Problem description: Reproduce exactly, from the data that follows, the line with "def codecEncode (f", the line with "dec (pageKey pf", and every line that lies between them.
Excerpted records: Begin
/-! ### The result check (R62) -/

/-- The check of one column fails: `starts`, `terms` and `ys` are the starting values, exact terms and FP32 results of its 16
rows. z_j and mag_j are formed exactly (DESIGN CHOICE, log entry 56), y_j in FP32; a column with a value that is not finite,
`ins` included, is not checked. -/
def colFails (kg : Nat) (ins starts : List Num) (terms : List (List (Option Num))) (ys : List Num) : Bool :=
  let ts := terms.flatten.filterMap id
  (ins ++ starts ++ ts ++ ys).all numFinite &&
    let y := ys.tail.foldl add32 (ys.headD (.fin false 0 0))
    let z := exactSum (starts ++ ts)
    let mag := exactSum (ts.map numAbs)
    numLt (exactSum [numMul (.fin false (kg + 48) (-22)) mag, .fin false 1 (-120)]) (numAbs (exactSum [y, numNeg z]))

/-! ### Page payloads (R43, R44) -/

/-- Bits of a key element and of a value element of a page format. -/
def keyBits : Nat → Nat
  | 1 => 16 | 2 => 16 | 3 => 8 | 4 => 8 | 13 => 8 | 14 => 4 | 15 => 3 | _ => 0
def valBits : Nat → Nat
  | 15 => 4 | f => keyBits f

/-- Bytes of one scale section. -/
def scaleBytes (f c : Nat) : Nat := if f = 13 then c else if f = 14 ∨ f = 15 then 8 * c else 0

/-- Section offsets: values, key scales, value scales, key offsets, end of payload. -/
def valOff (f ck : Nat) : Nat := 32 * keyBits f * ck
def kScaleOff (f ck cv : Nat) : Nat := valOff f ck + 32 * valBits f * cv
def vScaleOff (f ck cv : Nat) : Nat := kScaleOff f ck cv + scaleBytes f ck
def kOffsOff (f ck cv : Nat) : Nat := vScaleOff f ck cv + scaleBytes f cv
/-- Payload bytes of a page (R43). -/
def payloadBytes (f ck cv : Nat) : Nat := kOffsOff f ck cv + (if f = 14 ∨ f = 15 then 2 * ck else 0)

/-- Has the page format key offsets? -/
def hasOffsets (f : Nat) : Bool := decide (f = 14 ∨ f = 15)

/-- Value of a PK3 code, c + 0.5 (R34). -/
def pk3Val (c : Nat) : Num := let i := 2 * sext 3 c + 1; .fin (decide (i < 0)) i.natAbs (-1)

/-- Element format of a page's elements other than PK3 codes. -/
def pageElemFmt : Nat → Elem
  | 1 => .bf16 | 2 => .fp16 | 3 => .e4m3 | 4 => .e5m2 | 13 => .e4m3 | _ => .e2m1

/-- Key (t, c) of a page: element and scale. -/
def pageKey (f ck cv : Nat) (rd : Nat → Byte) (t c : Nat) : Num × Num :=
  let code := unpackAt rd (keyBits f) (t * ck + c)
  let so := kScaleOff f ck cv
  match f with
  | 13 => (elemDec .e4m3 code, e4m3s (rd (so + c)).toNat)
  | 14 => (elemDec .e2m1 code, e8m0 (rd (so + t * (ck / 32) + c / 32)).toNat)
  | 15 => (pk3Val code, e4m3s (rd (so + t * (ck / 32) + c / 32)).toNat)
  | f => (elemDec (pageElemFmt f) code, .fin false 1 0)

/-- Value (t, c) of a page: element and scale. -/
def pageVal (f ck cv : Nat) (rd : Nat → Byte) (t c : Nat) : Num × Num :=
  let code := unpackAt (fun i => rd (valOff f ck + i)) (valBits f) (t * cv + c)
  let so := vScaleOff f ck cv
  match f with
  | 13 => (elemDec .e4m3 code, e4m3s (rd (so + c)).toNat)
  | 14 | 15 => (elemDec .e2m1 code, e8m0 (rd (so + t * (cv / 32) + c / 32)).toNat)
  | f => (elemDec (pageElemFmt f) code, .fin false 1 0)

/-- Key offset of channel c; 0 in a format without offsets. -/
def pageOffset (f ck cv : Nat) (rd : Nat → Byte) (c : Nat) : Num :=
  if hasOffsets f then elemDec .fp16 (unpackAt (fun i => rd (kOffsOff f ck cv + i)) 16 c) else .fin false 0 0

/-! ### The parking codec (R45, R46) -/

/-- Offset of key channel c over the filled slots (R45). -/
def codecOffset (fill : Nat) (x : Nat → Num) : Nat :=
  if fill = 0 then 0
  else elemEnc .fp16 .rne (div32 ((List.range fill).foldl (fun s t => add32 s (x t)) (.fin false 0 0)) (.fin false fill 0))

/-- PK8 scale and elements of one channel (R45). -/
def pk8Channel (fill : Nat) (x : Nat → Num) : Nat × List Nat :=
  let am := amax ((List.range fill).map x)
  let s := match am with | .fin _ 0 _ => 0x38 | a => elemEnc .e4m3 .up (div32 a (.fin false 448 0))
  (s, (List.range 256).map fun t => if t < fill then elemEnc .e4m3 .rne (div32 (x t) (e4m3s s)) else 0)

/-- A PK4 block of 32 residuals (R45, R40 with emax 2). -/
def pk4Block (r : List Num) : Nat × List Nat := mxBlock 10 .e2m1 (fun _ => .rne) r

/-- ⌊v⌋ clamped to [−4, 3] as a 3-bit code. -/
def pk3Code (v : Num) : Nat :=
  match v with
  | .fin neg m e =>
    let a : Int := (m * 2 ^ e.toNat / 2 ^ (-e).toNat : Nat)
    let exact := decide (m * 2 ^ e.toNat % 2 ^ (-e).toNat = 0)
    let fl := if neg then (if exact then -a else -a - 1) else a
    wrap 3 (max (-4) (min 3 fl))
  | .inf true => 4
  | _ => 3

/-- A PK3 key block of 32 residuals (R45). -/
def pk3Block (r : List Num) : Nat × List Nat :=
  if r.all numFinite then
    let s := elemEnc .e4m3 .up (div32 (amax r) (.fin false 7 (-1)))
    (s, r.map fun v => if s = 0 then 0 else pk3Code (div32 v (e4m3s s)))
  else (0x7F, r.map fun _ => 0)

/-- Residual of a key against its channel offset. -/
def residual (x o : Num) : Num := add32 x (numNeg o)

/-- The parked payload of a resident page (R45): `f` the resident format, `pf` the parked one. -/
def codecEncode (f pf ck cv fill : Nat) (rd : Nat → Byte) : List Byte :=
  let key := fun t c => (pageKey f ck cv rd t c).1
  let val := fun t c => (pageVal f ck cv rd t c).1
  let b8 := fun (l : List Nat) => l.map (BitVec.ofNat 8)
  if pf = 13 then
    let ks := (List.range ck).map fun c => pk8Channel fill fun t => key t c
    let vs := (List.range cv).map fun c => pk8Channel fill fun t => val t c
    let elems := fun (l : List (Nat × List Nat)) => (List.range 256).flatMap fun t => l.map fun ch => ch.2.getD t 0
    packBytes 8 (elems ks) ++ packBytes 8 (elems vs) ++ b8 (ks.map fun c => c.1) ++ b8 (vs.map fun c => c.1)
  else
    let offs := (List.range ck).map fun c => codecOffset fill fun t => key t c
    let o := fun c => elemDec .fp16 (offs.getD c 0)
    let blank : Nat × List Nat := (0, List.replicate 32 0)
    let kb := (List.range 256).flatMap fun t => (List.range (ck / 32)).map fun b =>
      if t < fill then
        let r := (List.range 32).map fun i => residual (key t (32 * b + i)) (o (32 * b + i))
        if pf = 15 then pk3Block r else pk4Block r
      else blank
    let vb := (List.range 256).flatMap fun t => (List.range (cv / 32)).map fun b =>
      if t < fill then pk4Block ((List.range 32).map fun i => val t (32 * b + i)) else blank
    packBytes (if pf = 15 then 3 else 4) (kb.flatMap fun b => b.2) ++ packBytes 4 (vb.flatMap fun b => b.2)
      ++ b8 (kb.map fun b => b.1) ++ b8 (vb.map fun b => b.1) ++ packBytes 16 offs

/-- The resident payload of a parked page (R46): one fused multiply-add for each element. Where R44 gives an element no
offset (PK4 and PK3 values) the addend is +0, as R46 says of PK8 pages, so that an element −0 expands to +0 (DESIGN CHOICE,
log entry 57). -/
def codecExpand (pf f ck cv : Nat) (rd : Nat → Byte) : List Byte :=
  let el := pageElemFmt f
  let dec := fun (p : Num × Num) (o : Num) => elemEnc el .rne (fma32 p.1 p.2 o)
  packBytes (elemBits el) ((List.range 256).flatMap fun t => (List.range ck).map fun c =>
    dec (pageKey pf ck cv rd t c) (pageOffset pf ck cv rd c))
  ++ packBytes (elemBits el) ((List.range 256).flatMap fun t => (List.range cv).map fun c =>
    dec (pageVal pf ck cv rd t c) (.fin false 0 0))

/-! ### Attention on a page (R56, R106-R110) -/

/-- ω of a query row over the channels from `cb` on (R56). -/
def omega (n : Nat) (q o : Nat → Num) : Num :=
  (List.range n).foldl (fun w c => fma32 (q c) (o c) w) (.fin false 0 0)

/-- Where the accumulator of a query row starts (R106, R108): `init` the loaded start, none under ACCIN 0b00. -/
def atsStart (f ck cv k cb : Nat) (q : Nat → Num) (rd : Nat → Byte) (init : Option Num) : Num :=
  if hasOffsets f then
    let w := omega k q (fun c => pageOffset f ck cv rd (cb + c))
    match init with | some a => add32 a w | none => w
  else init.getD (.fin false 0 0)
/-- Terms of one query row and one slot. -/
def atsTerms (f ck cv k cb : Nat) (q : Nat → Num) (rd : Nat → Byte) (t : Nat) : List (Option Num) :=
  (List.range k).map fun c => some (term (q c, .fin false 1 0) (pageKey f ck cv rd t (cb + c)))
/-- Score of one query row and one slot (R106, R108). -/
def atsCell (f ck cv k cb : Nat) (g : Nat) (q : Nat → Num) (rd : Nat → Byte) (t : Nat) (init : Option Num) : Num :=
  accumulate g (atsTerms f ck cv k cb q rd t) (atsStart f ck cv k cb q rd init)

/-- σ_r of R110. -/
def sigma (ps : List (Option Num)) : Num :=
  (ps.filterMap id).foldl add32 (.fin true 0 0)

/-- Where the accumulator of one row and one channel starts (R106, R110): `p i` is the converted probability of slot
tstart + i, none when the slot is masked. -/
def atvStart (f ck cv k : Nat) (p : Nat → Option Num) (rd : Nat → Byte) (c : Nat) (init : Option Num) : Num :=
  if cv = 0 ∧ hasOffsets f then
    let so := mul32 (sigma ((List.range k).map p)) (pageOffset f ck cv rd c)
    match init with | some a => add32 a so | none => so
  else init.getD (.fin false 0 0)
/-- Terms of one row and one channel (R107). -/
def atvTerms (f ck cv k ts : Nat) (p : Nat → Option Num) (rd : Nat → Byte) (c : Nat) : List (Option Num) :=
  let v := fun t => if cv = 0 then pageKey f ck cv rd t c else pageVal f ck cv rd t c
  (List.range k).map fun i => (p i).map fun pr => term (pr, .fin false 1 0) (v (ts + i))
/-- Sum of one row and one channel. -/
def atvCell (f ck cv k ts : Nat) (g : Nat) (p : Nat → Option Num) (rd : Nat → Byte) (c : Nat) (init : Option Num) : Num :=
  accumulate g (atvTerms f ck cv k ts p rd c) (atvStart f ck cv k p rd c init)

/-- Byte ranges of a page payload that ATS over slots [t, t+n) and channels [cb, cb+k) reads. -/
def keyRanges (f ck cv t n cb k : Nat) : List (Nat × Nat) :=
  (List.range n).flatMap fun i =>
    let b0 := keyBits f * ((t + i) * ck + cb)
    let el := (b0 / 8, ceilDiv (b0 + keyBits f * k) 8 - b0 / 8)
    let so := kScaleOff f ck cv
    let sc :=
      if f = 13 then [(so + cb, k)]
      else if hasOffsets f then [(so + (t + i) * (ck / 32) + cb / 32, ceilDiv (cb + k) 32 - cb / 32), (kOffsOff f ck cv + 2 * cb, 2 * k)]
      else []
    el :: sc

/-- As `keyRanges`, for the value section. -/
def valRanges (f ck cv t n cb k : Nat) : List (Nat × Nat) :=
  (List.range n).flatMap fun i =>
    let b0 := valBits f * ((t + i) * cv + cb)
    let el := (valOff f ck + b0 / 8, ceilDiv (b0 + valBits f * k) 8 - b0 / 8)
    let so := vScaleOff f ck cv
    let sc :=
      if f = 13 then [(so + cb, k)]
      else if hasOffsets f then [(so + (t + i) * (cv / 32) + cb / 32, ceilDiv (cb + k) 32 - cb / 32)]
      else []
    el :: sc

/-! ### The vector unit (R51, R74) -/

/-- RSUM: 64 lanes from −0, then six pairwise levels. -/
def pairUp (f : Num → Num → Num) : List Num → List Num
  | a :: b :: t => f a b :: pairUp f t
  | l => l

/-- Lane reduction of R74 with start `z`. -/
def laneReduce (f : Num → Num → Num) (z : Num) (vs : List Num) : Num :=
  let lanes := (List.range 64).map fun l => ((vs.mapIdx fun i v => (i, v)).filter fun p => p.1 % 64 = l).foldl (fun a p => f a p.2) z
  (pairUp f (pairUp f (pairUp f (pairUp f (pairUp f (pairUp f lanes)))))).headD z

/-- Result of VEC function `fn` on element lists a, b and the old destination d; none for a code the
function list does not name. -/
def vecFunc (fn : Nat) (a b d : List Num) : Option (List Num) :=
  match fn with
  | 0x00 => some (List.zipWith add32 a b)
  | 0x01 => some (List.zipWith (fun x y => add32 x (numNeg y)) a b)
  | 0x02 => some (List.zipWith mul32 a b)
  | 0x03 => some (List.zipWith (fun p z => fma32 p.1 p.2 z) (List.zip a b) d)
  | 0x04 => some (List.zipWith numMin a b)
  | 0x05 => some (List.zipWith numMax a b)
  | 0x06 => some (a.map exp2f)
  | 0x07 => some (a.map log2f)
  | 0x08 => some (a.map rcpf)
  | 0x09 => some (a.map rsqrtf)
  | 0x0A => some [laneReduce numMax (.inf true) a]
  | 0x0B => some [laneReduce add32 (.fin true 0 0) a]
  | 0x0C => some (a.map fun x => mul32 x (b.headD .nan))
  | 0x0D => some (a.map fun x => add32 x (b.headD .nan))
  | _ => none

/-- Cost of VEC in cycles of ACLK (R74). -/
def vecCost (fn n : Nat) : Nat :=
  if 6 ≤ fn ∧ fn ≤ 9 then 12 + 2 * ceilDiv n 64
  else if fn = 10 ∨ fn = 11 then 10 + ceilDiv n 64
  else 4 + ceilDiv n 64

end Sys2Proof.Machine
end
Excerpted records: End
Expected answer:
def codecEncode (f pf ck cv fill : Nat) (rd : Nat → Byte) : List Byte :=
  let key := fun t c => (pageKey f ck cv rd t c).1
  let val := fun t c => (pageVal f ck cv rd t c).1
  let b8 := fun (l : List Nat) => l.map (BitVec.ofNat 8)
  if pf = 13 then
    let ks := (List.range ck).map fun c => pk8Channel fill fun t => key t c
    let vs := (List.range cv).map fun c => pk8Channel fill fun t => val t c
    let elems := fun (l : List (Nat × List Nat)) => (List.range 256).flatMap fun t => l.map fun ch => ch.2.getD t 0
    packBytes 8 (elems ks) ++ packBytes 8 (elems vs) ++ b8 (ks.map fun c => c.1) ++ b8 (vs.map fun c => c.1)
  else
    let offs := (List.range ck).map fun c => codecOffset fill fun t => key t c
    let o := fun c => elemDec .fp16 (offs.getD c 0)
    let blank : Nat × List Nat := (0, List.replicate 32 0)
    let kb := (List.range 256).flatMap fun t => (List.range (ck / 32)).map fun b =>
      if t < fill then
        let r := (List.range 32).map fun i => residual (key t (32 * b + i)) (o (32 * b + i))
        if pf = 15 then pk3Block r else pk4Block r
      else blank
    let vb := (List.range 256).flatMap fun t => (List.range (cv / 32)).map fun b =>
      if t < fill then pk4Block ((List.range 32).map fun i => val t (32 * b + i)) else blank
    packBytes (if pf = 15 then 3 else 4) (kb.flatMap fun b => b.2) ++ packBytes 4 (vb.flatMap fun b => b.2)
      ++ b8 (kb.map fun b => b.1) ++ b8 (vb.map fun b => b.1) ++ packBytes 16 offs

/-- The resident payload of a parked page (R46): one fused multiply-add for each element. Where R44 gives an element no
offset (PK4 and PK3 values) the addend is +0, as R46 says of PK8 pages, so that an element −0 expands to +0 (DESIGN CHOICE,
log entry 57). -/
def codecExpand (pf f ck cv : Nat) (rd : Nat → Byte) : List Byte :=
  let el := pageElemFmt f
  let dec := fun (p : Num × Num) (o : Num) => elemEnc el .rne (fma32 p.1 p.2 o)
  packBytes (elemBits el) ((List.range 256).flatMap fun t => (List.range ck).map fun c =>
    dec (pageKey pf ck cv rd t c) (pageOffset pf ck cv rd c))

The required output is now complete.